Und nun dieser neue Fall – ein Keulenschlag für die ansässige Bevölkerung. Seit 1994 ist es der achte Fall in Geesthacht, diesmal im Ortsteil Grünhof-Tesperhude, dort, wo sich in unmittelbarer Nähe die GKSS befindet und wo Sozialdemokrat Schulze wohnt. Doch nur ungern redet man darüber. Joachim Masch, Pastor in der Kirchengemeinde, bemüht dafür das Sprichwort „Am Fuß des Leuchtturms ist es dunkel.“ Er kennt das jetzt erkrankte zwölfjährige Mädchen.
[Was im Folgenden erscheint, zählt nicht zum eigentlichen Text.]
-- ==== Sys2Proof/Safety.lean ====
section
/-! DEFINITION. What counts as a safe run: every command that was waiting is well formed and the machine reaches a next state
at each of the steps. And what a state of the device always is: memory in its canonical form, the blotter's slots, the clock
settings and the device settings in their ranges. -/

namespace Sys2Proof.Machine

/-- Every waiting command is well formed. -/
def State.queueWf (s : State) : Bool := s.pending.all Instr.wf

/-- An outcome that is a next state. -/
def isNext (o : Host.Outcome State Fault Refusal) : Bool :=
  match o with
  | .next _ => true
  | .fault _ => false
  | .refused _ => false

/-- Device memory and the host memory behind each port are in their canonical form. -/
def State.memOk (s : State) : Prop := s.mem.wf = true ∧ ∀ p : Port, s.ports[p].host.wf = true

/-- The blotter holds at most one record in each of its 2,048 slots, and every record was written before HEAD (R485). -/
def Blotter.ok (b : Blotter) : Prop := (∀ e ∈ b.slots, e.1 < 2048 ∧ e.2.1 < b.head) ∧ (b.slots.map (fun e => e.1)).Nodup

/-- The setting in use and the two ceilings of a quadrant are at most 26, which is 1,050 MHz (R434). -/
def QuadClock.ok (x : QuadClock) : Prop := x.current ≤ 26 ∧ x.capCeiling ≤ 26 ∧ x.thermalCeiling ≤ 26

/-- The clock settings of every quadrant are in range. -/
def State.clocksOk (s : State) : Prop := ∀ q : Quad, s.power.quads[q].ok

/-- Every device setting keeps the range of R502. -/
def Settings.ok (x : Settings) : Prop :=
  (1 ≤ x.stallLimit ∧ x.stallLimit ≤ 65535) ∧ (1 ≤ x.scrubHours ∧ x.scrubHours ≤ 168) ∧
  (10 ≤ x.hbmIdleUs ∧ x.hbmIdleUs ≤ 10000) ∧ (2 ≤ x.trickleDelta ∧ x.trickleDelta ≤ 20) ∧ (1 ≤ x.serPpm ∧ x.serPpm ≤ 10000) ∧
  ∀ i : Fin 12, 9 ≤ x.quota[i] ∧ x.quota[i] ≤ (if i.val % 3 = 0 then 1572 else if i.val % 3 = 1 then 3151 else 4279)

/-- What every state of the device is. -/
def State.sound (s : State) : Prop := s.memOk ∧ s.blotter.ok ∧ s.clocksOk ∧ s.settings.ok ∧ s.timeBase < 2 ^ 64

/-- The commands that reset the whole device, or do when a held reset is due (R438, R444, R446). -/
def mayReset (c : Instr) : Bool :=
  match c with
  | .powerGood _ _ | .powerGoodLost | .modResetN | .resetDevice _ _ | .thermalReading _ => true
  | _ => false

/-- The commands that may write a boot register, an input pin, a device setting, or the place of a scrubber or of a bridge. -/
def writesControl (c : Instr) : Bool :=
  match c with
  | .registerWrite _ _ _ _ | .portReset _ _ | .perst _ | .pcieLinkUp _ _ _ | .go _ _ | .imageFetchDone _ | .imageVerifyDone | .bootReady _ | .sysWrite _
  | .myCoord _ | .bankCtrl _ | .fportEnable _ | .hbmRegion _ | .settingsLock _ | .domainWakeDone _ | .scrub _ _ | .modResetNRelease | .bridgeLinkCrcFail _ => true
  | _ => false

/-- The completion ring that takes the records of a command (R389, R401). -/
def ringOf (s : State) (c : Cmd) : CompRing := s.parts[c.part].cq[s.parts[c.part].sq[c.sq].cqSel]

/-- No record and no FENCE waits. -/
def quietRings (s : State) : Prop := (∀ p : Part, ∀ q : Fin 16, s.parts[p].cq[q].waiting = []) ∧ ∀ d ∈ s.cmds, d.fence = none

/-- The command is in flight, no other record and no FENCE waits, and its completion ring can take a record at once (R392, R400). -/
def quietFor (s : State) (c : Cmd) : Prop :=
  (∀ p : Part, ∀ q : Fin 16, s.parts[p].cq[q].waiting = []) ∧ (∀ d ∈ s.cmds, d.fence = none) ∧ cmdOf s c.uid = some c ∧
  ((ringOf s c).ring.usable = true ∧ 0 < (ringOf s c).ring.free ∧ portPosts s s.parts[c.part].port = true)

/-- A record of a command with these fields (R399). -/
def Completion.isFor (r : Completion) (c : Cmd) (kind status reason d0 d1 : Nat) : Prop :=
  r.tag = BitVec.ofNat 32 (u32 c.desc 4) ∧ r.handle = c.handle ∧ r.sq = c.sq ∧ r.opcode = BitVec.ofNat 8 (u8 c.desc 0) ∧
  r.kind = BitVec.ofNat 8 kind ∧ r.status = BitVec.ofNat 8 status ∧ r.reason = BitVec.ofNat 16 reason ∧
  r.detail0 = BitVec.ofNat 32 d0 ∧ r.detail1 = BitVec.ofNat 32 d1

/-- The command has completed: its FINAL record is the newest of its ring and it has left flight (R397, R401). -/
def finishedAs (s t : State) (c : Cmd) (status reason d0 d1 : Nat) : Prop :=
  (∃ r : Completion, (ringOf t c).unread = (ringOf s c).unread ++ [r] ∧ r.isFor c 0 status reason d0 d1) ∧
  (ringOf t c).ring.posted = (ringOf s c).ring.posted + 1 ∧ cmdOf t c.uid = none

/-- An address of host memory that the record of a command or its interrupt message takes (R389, R498). -/
def postsTo (s : State) (c : Cmd) (a : Nat) : Prop :=
  let r := (ringOf s c).ring
  let m := (s.ports[s.parts[c.part].port].msix.toArray.getD r.vector ⟨0, 0, 1⟩).addr.toNat
  (r.entryAddr r.posted 32 ≤ a ∧ a < r.entryAddr r.posted 32 + 32) ∨ (m ≤ a ∧ a < m + 4)

/-- The result of a command is in host memory at RESULT_ADDR, but where its own record or message lies over it (R395, R403). -/
def resultAt (s t : State) (c : Cmd) (b : Bytes) : Prop :=
  ∀ i, i < b.length → ¬postsTo s c (u64 c.desc 16 + i) → t.ports[s.parts[c.part].port].host.read (u64 c.desc 16 + i) = b.getD i 0#8

/-- A command with a result has completed: NO_RESOURCE with the bytes needed when its buffer is too short, else OK after the result
(R395, R403). -/
def givesResult (s t : State) (c : Cmd) (b : Bytes) : Prop :=
  (u32 c.desc 24 < b.length → finishedAs s t c 0x13 6 b.length 0) ∧
  (b.length ≤ u32 c.desc 24 → finishedAs s t c 0 0 0 0 ∧ resultAt s t c b)

/-- A long operation has been admitted: it is QUEUED, or RUNNING where it begins at once, under the next handle of its partition, its
ACCEPTED record with the handle is the newest of its ring, and the command stays in flight (R396, R401, R404). -/
def acceptedAs (s t : State) (c : Cmd) (total : Nat) (body : LongBody) (runs : Bool) : Prop :=
  let h := (newHandle s c.part).1
  t.longs = s.longs ++ [{ handle := h, part := c.part, cmd := c.uid, opcode := BitVec.ofNat 8 (u8 c.desc 0),
                          state := if runs then .running else .queued, began := runs, suspends := [], cancels := [], lastStatus := 0,
                          doneUnits := 0, totalUnits := total, released := false, silent := false, body := body }] ∧
  (∃ r : Completion, (ringOf t c).unread = (ringOf s c).unread ++ [r] ∧ r.isFor { c with handle := h } 1 0 0 0 0) ∧
  cmdOf t c.uid = some { c with started := true, handle := h }

/-- A quiet state whose partition's next handle is in no use, as R396 has it. -/
def admitsNext (s : State) (c : Cmd) : Prop := quietFor s c ∧ handleUsed s (newHandle s c.part).1 = false

/-- Fields that admitting a long operation writes. -/
def admitted (s t : State) : Prop :=
  t = { s with parts := t.parts, ports := t.ports, cmds := t.cmds, longs := t.longs, nextUid := t.nextUid }

/-- A command in flight whose long operation still stands, with no SUSPEND or CANCEL waiting on it. -/
def standsFor (s : State) (o : LongOp) (c : Cmd) : Prop :=
  quietFor s c ∧ o.cmd = c.uid ∧ longOf s o.handle = some o ∧ o.silent = false ∧ o.suspends = [] ∧ o.cancels = []

/-- A long operation has ended (R401, R404): its state and its last status, and its FINAL record. -/
def endedAs (s t : State) (o : LongOp) (c : Cmd) (st : LongState) (status reason d0 d1 : Nat) : Prop :=
  longOf t o.handle = some { o with state := st, lastStatus := BitVec.ofNat 8 status } ∧ finishedAs s t c status reason d0 d1

/-- Fields that posting records and events write. -/
def posts (s t : State) : Prop := t = { s with parts := t.parts, ports := t.ports, cmds := t.cmds, nextUid := t.nextUid }

/-- Fields that the end of a long operation writes. -/
def ends (s t : State) : Prop :=
  t = { s with parts := t.parts, ports := t.ports, cmds := t.cmds, nextUid := t.nextUid, longs := t.longs, seqs := t.seqs }

/-- Fields that records of the blotter and host events write. -/
def reports (s t : State) : Prop :=
  t = { s with parts := t.parts, ports := t.ports, blotter := t.blotter, telemetry := t.telemetry }

/-- Fields that reports to the host and to the FM write. -/
def tells (s t : State) : Prop :=
  t = { s with parts := t.parts, ports := t.ports, blotter := t.blotter, telemetry := t.telemetry, inbox := t.inbox,
               router := { s.router with injectQ := t.router.injectQ }, nextUid := t.nextUid }

/-- Fields that a domain's attempt at a lower state, and the answers to the policies that waited for it, write (R424, R441). -/
def rests (s t : State) : Prop :=
  t = { s with parts := t.parts, ports := t.ports, cmds := t.cmds, nextUid := t.nextUid, mgmt := t.mgmt, power := t.power,
               telemetry := t.telemetry, seqs := t.seqs }

/-- Fields that a change of a fabric port's link writes: the port, the packets queued and sent at the others, and the reports. -/
def relinks (s t : State) (p : FPort) : Prop :=
  tells { s with fabric := t.fabric, fresh := t.fresh } t ∧
  ∀ q : FPort, q ≠ p → t.fabric[q] = { s.fabric[q] with outQ := t.fabric[q].outQ, tx := t.fabric[q].tx }

/-- The management endpoint takes a request: it has power, boot has reached beat 2, and no request is being served (R466, R467). -/
def takesRequest (s : State) : Prop := s.pins.pwrGood = true ∧ 2 ≤ s.boot.beat ∧ s.mgmt.busy = none

/-- n steps from s all answer a next state. -/
def safeFor : Nat → State → Prop
  | 0, _ => True
  | n + 1, s =>
    match step s with
    | .next s' => safeFor n s'
    | .fault _ => False
    | .refused _ => False

end Sys2Proof.Machine
end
Die Mutter arbeitet in der St.-Thomas-Gemeinde.

GKSS und Kernkraftwerk gehören zu den größten Arbeitgebern in Geesthacht und damit zu den besten Gewerbesteuerzahlern. Da wertet man den vagen Verdacht gegen die Einrichtungen schnell als Verschwörung. Beide Werke können sich auf das Sozialministerium in Kiel stützen, die zuständige aufsichtführende Reaktorsicherheitsbehörde. Dort bekräftigt man, dass es bis heute keine Anhaltspunkte gibt, dass die Leukämiefälle etwas mit den atomaren Anlagen zu tun haben. Millionen Euro wurden bereits für die Erforschung der Ursachen ausgegeben. Für Uwe Harden, SPD-Abgeordneter in Niedersachsens Landtag, reicht das aber nicht aus. Er, der nur wenige Kilometer von Geesthacht entfernt wohnt, ist zugleich Gründer und Sprecher der Bürgerinitiative gegen Leukämie in der Elbmarsch. Harden wünscht sich, dass die Kieler Landespolitiker wieder aktiv werden. Eine erste Untersuchungskommission stellte zuletzt 2004 ihre Arbeit ein. Auf Betreiben der Grünen kommt das Thema diese Woche auf die Tagesordnung des Kieler Landtags. Sie fordern ein Kolloquium, an dem sich unabhängige Wissenschaftler, die bisher im Auftrag der Behörden und der Bürgerinitiative gewirkt haben, an einen Tisch setzen.

Unterdessen ist ein weiterer Blutkrebsfall eines 15-jährigen aus Winsen, 14 Kilometer von Geesthacht entfernt gelegen,bekannt geworden. Der Patient hatte als kleiner Junge mit seiner Mutter an der Elbe gespielt und auch im Fluss gebadet. „Da schlummert vielleicht noch mehr“, ahnt Susanne Greunus, die von auffällig vielen Leukämieerkrankungen und -todesfällen bei Erwachsenen berichtet.